Но, все же он не имел права сдаться, не мог позволить себе умереть. Он даже не узнал, где Падме, не увидел своих детей… о, Сила, сколько же вещей, которые он не сделал… и уже никогда не сделает? Но Энекин Скайуокер не может позволить себе быть слабым. Только не сейчас.


* * * * *

… двери тронного зала распахнулись, пестрая толпа придворных затихла. Сотни взглядов устремились на высокую фигуру в черной броне. Так замолкают глупые пичуги при появлении хищника…

Ну, наконец-то! – Энекин в очередной раз поразился актерским способностям Императора. Как будто они не виделись сто лет, а не вышли из одного челнока двадцать минут назад!

«Как хорошо, что я в маске. Представляю, какое у меня сейчас выражение лица…» – воображение услужливо нарисовало нужную картинку: бледный тип с вытаращенными глазами и отвисшей до пола челюстью. Скайуокер невольно улыбнулся.

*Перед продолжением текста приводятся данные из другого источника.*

/-- Another value in a register that the instruction neither reads nor writes stays there, and makes no other difference. -/
theorem execNext_writeReg_of_notMem (hread : k ∉ regReads i) (hwrite : k ∉ regWrites i) :
    execNext v i (s.writeReg k b) = (execNext v i s).writeReg k b := by
  have read (r : RegNum) (hr : r ∈ regReads i) : (s.writeReg k b).readReg r = s.readReg r :=
    State.writeReg_readReg_ne s b fun e => hread (e ▸ hr)
  cases i with
  | movi => exact State.writeReg_comm s (List.ne_of_not_mem_cons hwrite) b _
  | mov d r =>
    rw [execNext, read r (.head _)]
    exact State.writeReg_comm s (List.ne_of_not_mem_cons hwrite) b _
  | add d r | sub d r | and d r | eor d r =>
    rw [execNext, read d (.head _), read r (.tail _ (.head _))]
    exact State.writeReg_writeResult_comm s (List.ne_of_not_mem_cons hwrite) b _
  | inc d | dec d =>
    rw [execNext, read d (.head _)]
    exact State.writeReg_writeResult_comm s (List.ne_of_not_mem_cons hwrite) b _
  | shl d | shr d =>
    simp only [execNext, State.shlUnder, State.shrUnder, operandD, read d (.head _)]
    exact State.writeReg_writeResult_comm s (List.ne_of_not_mem_cons hwrite) b _
  | inI => exact State.writeReg_writeResult_comm s (List.ne_of_not_mem_cons hwrite) b _
  | outQ r =>
    rw [execNext, read r (.head _)]
    rfl
  | jz | jnz => exact State.jumpIf_comm (f := (·.writeReg k b)) rfl (fun _ => rfl) _ _
  | jp | rcall | ret => rfl

end

/-! ### Ports and SPARE -/

section
variable (v : Bool) (s : State) (b : Byte)

/-- Another SPARE is that SPARE after, and makes no other difference. -/
theorem execNext_withSpare (i : Instr) : execNext v i { s with spare := b } = { execNext v i s with spare := b } := by
  cases i with
  | jz | jnz => exact State.jumpIf_comm (f := fun t => { t with spare := b }) rfl (fun _ => rfl) _ _
  | movi | mov | add | sub | and | eor | inc | dec | inI | outQ | jp | rcall | ret | shl | shr => rfl

/-- But for `in`, another byte at port I is that byte after, and makes no other difference. -/
theorem execNext_setPortI {i : Instr} (hin : ∀ d, i ≠ .inI d) :
    execNext v i (s.setPortI b) = (execNext v i s).setPortI b := by
  cases i with
  | inI d => exact absurd rfl (hin d)
  | jz | jnz => exact State.jumpIf_comm (f := (·.setPortI b)) rfl (fun _ => rfl) _ _
  | movi | mov | add | sub | and | eor | inc | dec | outQ | jp | rcall | ret | shl | shr => rfl

/-- But for `out`, another byte at port Q is that byte after, and makes no other difference. -/
theorem execNext_setPortQ {i : Instr} (hout : ∀ r, i ≠ .outQ r) :
    execNext v i (s.setPortQ b) = (execNext v i s).setPortQ b := by
  cases i with
  | outQ r => exact absurd rfl (hout r)
  | jz | jnz => exact State.jumpIf_comm (f := (·.setPortQ b)) rfl (fun _ => rfl) _ _
  | movi | mov | add | sub | and | eor | inc | dec | inI | jp | rcall | ret | shl | shr => rfl

end

/-- But for `out`, port Q is kept: the case of `execNext_setPortQ` where the other byte is the old one. -/
theorem execNext_portQ {i : Instr} (hout : ∀ r, i ≠ .outQ r) (v : Bool) (s : State) :
    (execNext v i s).portQ = s.portQ :=
  calc (execNext v i s).portQ
    _ = ((execNext v i s).setPortQ s.portQ).portQ := congrArg State.portQ (execNext_setPortQ v s s.portQ hout)
    _ = s.portQ := State.setPortQ_portQ _ _

end Sys2Proof.Machine

namespace Sys2Proof.Claims

open Sys2Proof.Machine

/-- Settles O31: a write to a register the instruction does not read is lost if the instruction writes it, and else stays. -/
theorem instructionsUseOnlyTheirRegisters : Obligations.InstructionsUseOnlyTheirRegisters := by
  intro i s t ht
  obtain rfl := exec_eq_next_iff.1 ht
  refine ⟨fun k hk => execNext_readReg_of_notMem hk _ s, fun k v hread => ⟨_, exec_eq i _, ?_⟩⟩
  by_cases hwrite : k ∈ regWrites i
  · rw [execNext_writeReg_of_mem _ s v hread hwrite]
    exact ⟨fun _ _ => rfl, rfl⟩
  · rw [execNext_writeReg_of_notMem _ s v hread hwrite]
    refine ⟨fun j hj => State.writeReg_readReg_ne _ v ?_, rfl⟩
    rcases hj with hj | hj
    · exact hj
    · exact fun e => hwrite (e ▸ hj)

/-- Settles O36: every effect commutes with a change of SPARE, all but `in` with one of port I, all but `out` with one of
port Q; and `out` gives the same state whatever port Q held. -/
theorem portsAndSpareHaveNoOtherUse : Obligations.PortsAndSpareHaveNoOtherUse := by
  intro i s t ht
  obtain rfl := exec_eq_next_iff.1 ht
  refine ⟨execNext_portI _ i s, execNext_spare _ i s, fun hout => execNext_portQ hout _ s, ?spare, ?portQ, ?portI⟩
  case spare => exact fun v => exec_eq_next_iff.2 (execNext_withSpare _ s v i)
  case portQ =>
    intro v
    by_cases hout : ∀ r, i ≠ .outQ r
    · exact ⟨v, exec_eq_next_iff.2 (execNext_setPortQ _ s v hout)⟩
    · obtain ⟨r, rfl⟩ := not_forall_not.1 hout
      exact ⟨s.readReg r, exec_eq _ _⟩
  case portI => exact fun hin v => exec_eq_next_iff.2 (execNext_setPortI _ s v hin)

end Sys2Proof.Claims

/-! SUPPORT. What a step uses of memory (`20_memory.md` sections 2 and 5): two states that differ only in memory. -/

namespace Sys2Proof.Machine

/-- A fetch reads the byte at PC and, if its opcode is mapped, the next one. -/
theorem State.fetchUnder_withMem {opMap : OpMap} {s : State} {m : Memory} (hbyte0 : m.read s.pc = s.readMem s.pc)
    (hbyte1 : (∃ i, s.fetchUnder opMap = .instr i) → m.read (s.pc + 1) = s.readMem (s.pc + 1)) :
    { s with mem := m }.fetchUnder opMap = s.fetchUnder opMap := by
  have hfetch : { s with mem := m }.fetchUnder opMap = decodeUnder opMap (s.readMem s.pc) (m.read (s.pc + 1)) :=
    congrArg (decodeUnder opMap · (m.read (s.pc + 1))) hbyte0
  cases hf : s.fetchUnder opMap with
  | instr i =>
    rw [hfetch, hbyte1 ⟨i, hf⟩]
    exact hf
  | unmapped opc => exact hfetch.trans (decodeUnder_eq_unmapped.2 (decodeUnder_eq_unmapped.1 hf))

/-- Of memory an effect reads the byte at SP, and that for `ret` alone: another memory makes no difference outside memory
if it agrees there. -/
theorem execNext_withMem_eq {i : Instr} {s : State} {m : Memory} (htop : i = .ret → m.read s.sp = s.readMem s.sp)
    (v : Bool) : execNext v i { s with mem := m } =
      { execNext v i s with mem := (execNext v i { s with mem := m }).mem } := by
  by_cases hcall : ∃ o, i = .rcall o
  · obtain ⟨o, rfl⟩ := hcall; rfl
  by_cases hret : i = .ret
  · subst hret
    have htop : { s with mem := m }.top = s.top := htop rfl
    rw [execNext, execNext, htop]; rfl
  · rw [execNext_withMem (not_exists.1 hcall) hret]

/-- After `rcall` the byte below the old SP is the advanced PC, and every other byte is as it was (R133). -/
theorem execNext_rcall_readMem (v : Bool) (o : Byte) (s : State) (a : Byte) :
    (execNext v (.rcall o) s).readMem a = if a = s.sp - 1 then s.pc else s.readMem a :=
  (State.jumpIf_readMem (s.push s.pc) true o a).trans (State.push_readMem s s.pc a)

end Sys2Proof.Machine

namespace Sys2Proof.Claims

open Sys2Proof.Machine

/-- Settles O35: both states fetch the same. An instruction then has the same effect outside memory, and in memory only the
push of `rcall`; an unmapped opcode faults, or is skipped, alike. -/
theorem stepsTouchOnlyTheTabledBytes : Obligations.StepsTouchOnlyTheTabledBytes := by
  intro cfg s m hs hbyte0 hbyte1 htop
  have hfetch := State.fetchUnder_withMem hbyte0 hbyte1
  have hs' : { s with mem := m }.fault = false := hs
  cases hf : s.fetchUnder cfg.opMap with
  | instr i =>
    have hstep := stepUnder_of_instr hs hf
    have hstep' := stepUnder_of_instr hs' (hfetch.trans hf)
    refine ⟨fun f h => (nomatch hstep.symm.trans h), fun t ht => ?_⟩
    obtain rfl := Host.Outcome.next.inj (hstep.symm.trans ht)
    refine ⟨_, hstep', execNext_withMem_eq (s := s.advancePc) (fun e => htop (by rw [hf, e])) _, ?rcall, ?others⟩
    case rcall =>
      intro o ho a
      obtain rfl := Decoded.instr.inj ho
      exact execNext_rcall_readMem _ o { s with mem := m }.advancePc a
    case others =>
      intro hcall a
      have hmem := execNext_mem_of_ne_rcall (fun o e => hcall o (congrArg Decoded.instr e)) cfg.shiftInverted
        { s with mem := m }.advancePc
      exact congrArg (Memory.read · a) hmem
  | unmapped opc =>
    cases hp : cfg.illegalPolicy with
    | fault =>
      have hstep := stepUnder_of_unmapped_fault hp hs hf
      have hstep' := stepUnder_of_unmapped_fault hp hs' (hfetch.trans hf)
      refine ⟨fun f h => ?_, fun t ht => nomatch hstep.symm.trans ht⟩
      rw [← h, hstep, hstep']
      exact congrArg (Host.Outcome.fault <| Fault.illegalOpcode s.pc ·) hbyte0
    | nop =>
      have hstep := stepUnder_of_unmapped_nop hp hs hf
      have hstep' := stepUnder_of_unmapped_nop hp hs' (hfetch.trans hf)
      refine ⟨fun f h => (nomatch hstep.symm.trans h), fun t ht => ?_⟩
      obtain rfl := Host.Outcome.next.inj (hstep.symm.trans ht)
      exact ⟨_, hstep', rfl, fun _ ho => (nomatch ho), fun _ _ => rfl⟩

end Sys2Proof.Claims

/-! SUPPORT. What an event makes of the state (rules R170, R171 and R179 of `70_reset_and_hazards.md`), said as a function of
the state, so that what a session keeps is read off from it. -/

namespace Sys2Proof.Machine

open Sys2Proof.Claims

/-- What an event that is taken makes of the state; a reset and a launch do not look at it. -/
def Event.stateAfter (cfg : Config) (s : State) : Event → State
  | .step => cycleUnder cfg s
  | .reset => State.reset
  | .load image => s.load image
  | .launch image => Sys2Proof.Machine.launch image
  | .setPortI v => s.setPortI v
  | .edit d => s.edit d

/-- An event that is taken leaves its `stateAfter`. A machine that was never reset takes only a reset or a launch, so which
state stands in for the missing one does not matter. -/
theorem Event.apply_state? {cfg : Config} {e : Event} {p q : Platform} (h : e.apply cfg p = some q) :
    q.state? = some (e.stateAfter cfg (p.state?.getD State.reset)) := by
  obtain ⟨s, rfl, rfl, rfl⟩ | ⟨rfl, rfl⟩ | ⟨image, s, rfl, -, rfl, rfl⟩ | ⟨image, rfl, -, rfl⟩ | ⟨v, rfl, h⟩ |
    ⟨d, rfl, -, h⟩ := Event.apply_cases h
  · rfl
  · rfl
  · rfl
  · rfl
  all_goals obtain ⟨s, rfl, rfl⟩ | ⟨s, rfl, rfl⟩ := Platform.onState_eq_some.1 h <;> rfl

/-- A session leaves its events' `stateAfter`, one after the other. -/
theorem session_state? {cfg : Config} {es : List Event} {p q : Platform} {s : State} (hs : p.state? = some s)
    (h : session cfg es p = some q) : q.state? = some (es.foldl (Event.stateAfter cfg) s) := by
  induction es generalizing p s with
  | nil => cases h; exact hs
  | cons e es ih =>
    obtain ⟨r, hr, h⟩ := session_cons.1 h
    have hrs := Event.apply_state? hr
    rw [hs] at hrs
    exact ih hrs h

/-- A property of the state that each event of a list keeps, the list keeps. -/
theorem foldl_stateAfter_keeps {cfg : Config} {P : State → Prop} {es : List Event}
    (hevent : ∀ e ∈ es, ∀ s, P s → P (e.stateAfter cfg s)) {s : State} (hs : P s) :
    P (es.foldl (Event.stateAfter cfg) s) := by
  induction es generalizing s with
  | nil => exact hs
  | cons e es ih =>
    exact ih (fun e' he' => hevent e' (List.mem_cons_of_mem e he')) (hevent e List.mem_cons_self s hs)

theorem Event.apply_of_not_allowed {cfg : Config} {e : Event} (h : e.allowed cfg = false) (p : Platform) :
    e.apply cfg p = none :=
  if_neg (ne_true_of_eq_false h)

theorem session_allowed {cfg : Config} {es : List Event} {p q : Platform} (h : session cfg es p = some q) {e : Event}
    (he : e ∈ es) : e.allowed cfg = true := by
  induction es generalizing p with
  | nil => cases he
  | cons e' es ih =>
    obtain ⟨r, hr, h⟩ := session_cons.1 h
    rcases List.mem_cons.1 he with rfl | he
    · by_contra hne
      rw [Event.apply_of_not_allowed (Bool.eq_false_iff.2 hne)] at hr
      cases hr
    · exact ih h he

/-! ### What events keep -/

theorem cycleUnder_mem_wf (cfg : Config) {s : State} (h : s.mem.wf) : (cycleUnder cfg s).mem.wf := by
  rcases cycleUnder_cases cfg s with hstep | hlatch | hsame
  · exact stepUnder_mem_wf h hstep
  · rwa [hlatch]
  · rwa [hsame]

/-- Every event leaves memory in its canonical form. -/
theorem Event.stateAfter_mem_wf (cfg : Config) (e : Event) {s : State} (h : s.mem.wf) :
    (e.stateAfter cfg s).mem.wf := by
  cases e with
  | step => exact cycleUnder_mem_wf cfg h
  | reset => exact Memory.wf_reset
  | load image => exact State.load_wf image h
  | launch image => exact State.load_wf image Memory.wf_reset
  | setPortI v => exact h
  | edit d => exact State.edit_wf h d

/-- Only a reset, or the reset of a launch, clears the latch (R154). -/
theorem Event.stateAfter_fault (cfg : Config) {e : Event} (he : keepsRunning e = true) {s : State}
    (h : s.fault = true) : (e.stateAfter cfg s).fault = true := by
  cases e with
  | step => exact (congrArg State.fault (cycleUnder_of_fault cfg h)).trans h
  | load image => exact (State.load_fault image s).trans h
  | setPortI v => exact h
  | edit d => exact (State.edit_fault s d).trans h
  | reset | launch => cases he

/-- But for a reset, a launch and an edit, no event writes SPARE (R20). -/
theorem Event.stateAfter_spare (cfg : Config) {e : Event} (he : keepsRunning e = true) (hedit : ∀ d, e ≠ .edit d)
    (s : State) : (e.stateAfter cfg s).spare = s.spare := by
  cases e with
  | step => exact cycleUnder_spare cfg s
  | load image => exact State.load_spare image s
  | setPortI v => rfl
  | edit d => exact absurd rfl (hedit d)
  | reset | launch => cases he

theorem State.edit_portI (s : State) (d : HostEdit) : (s.edit d).portI = s.portI := by
  cases d <;> rfl

/-- What a list of events leaves at port I: what the host last set there, or 0 by a later reset (R18). -/
theorem foldl_stateAfter_portI (cfg : Config) (es : List Event) (s : State) :
    (es.foldl (Event.stateAfter cfg) s).portI = portIAfter es s.portI := by
  induction es generalizing s with
  | nil => rfl
  | cons e es ih =>
    refine (ih _).trans ?_
    cases e with
    | step => exact congrArg (portIAfter es) (cycleUnder_portI cfg s)
    | load image => exact congrArg (portIAfter es) (State.load_portI image s)
    | launch image => exact congrArg (portIAfter es) (State.load_portI image State.reset)
    | edit d => exact congrArg (portIAfter es) (State.edit_portI s d)
    | reset | setPortI => rfl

Знакомьтесь, господа, это – Дарт Вейдер. Последний Лорд Ситхов в этой части Вселенной. Лорд Вейдер изъявил готовность присоединиться к Империи и оказать нашим храбрым солдатам содействие в их стремлении очистить Галактику от джедайского мракобесия.

Пересечь зал. Преклонить колено у трона.

Мой Император…

«С ума сойти, какой пафос!», - Энекин так поразился ловкости, с которой Палпатин отвертелся от звания ситха, что не сразу сообразил, что наконец-то получил имя.

«Так значит, Вейдер… ну, что ж, это имя не хуже любого другого».

Император милостиво кивнул, принимая присягу, – и новоиспеченный Лорд занял место у трона. По залу пронёсся удивленный гул. Со своего места он мог видеть их всех – слабые тела, никогда не затруднявшие себя работой, бледные лица, несущие печать всех возможных пороков. Разукрашенные куклы, разыгрывающие спектакль во славу Повелителя. Интересно, они ЭТО понимают?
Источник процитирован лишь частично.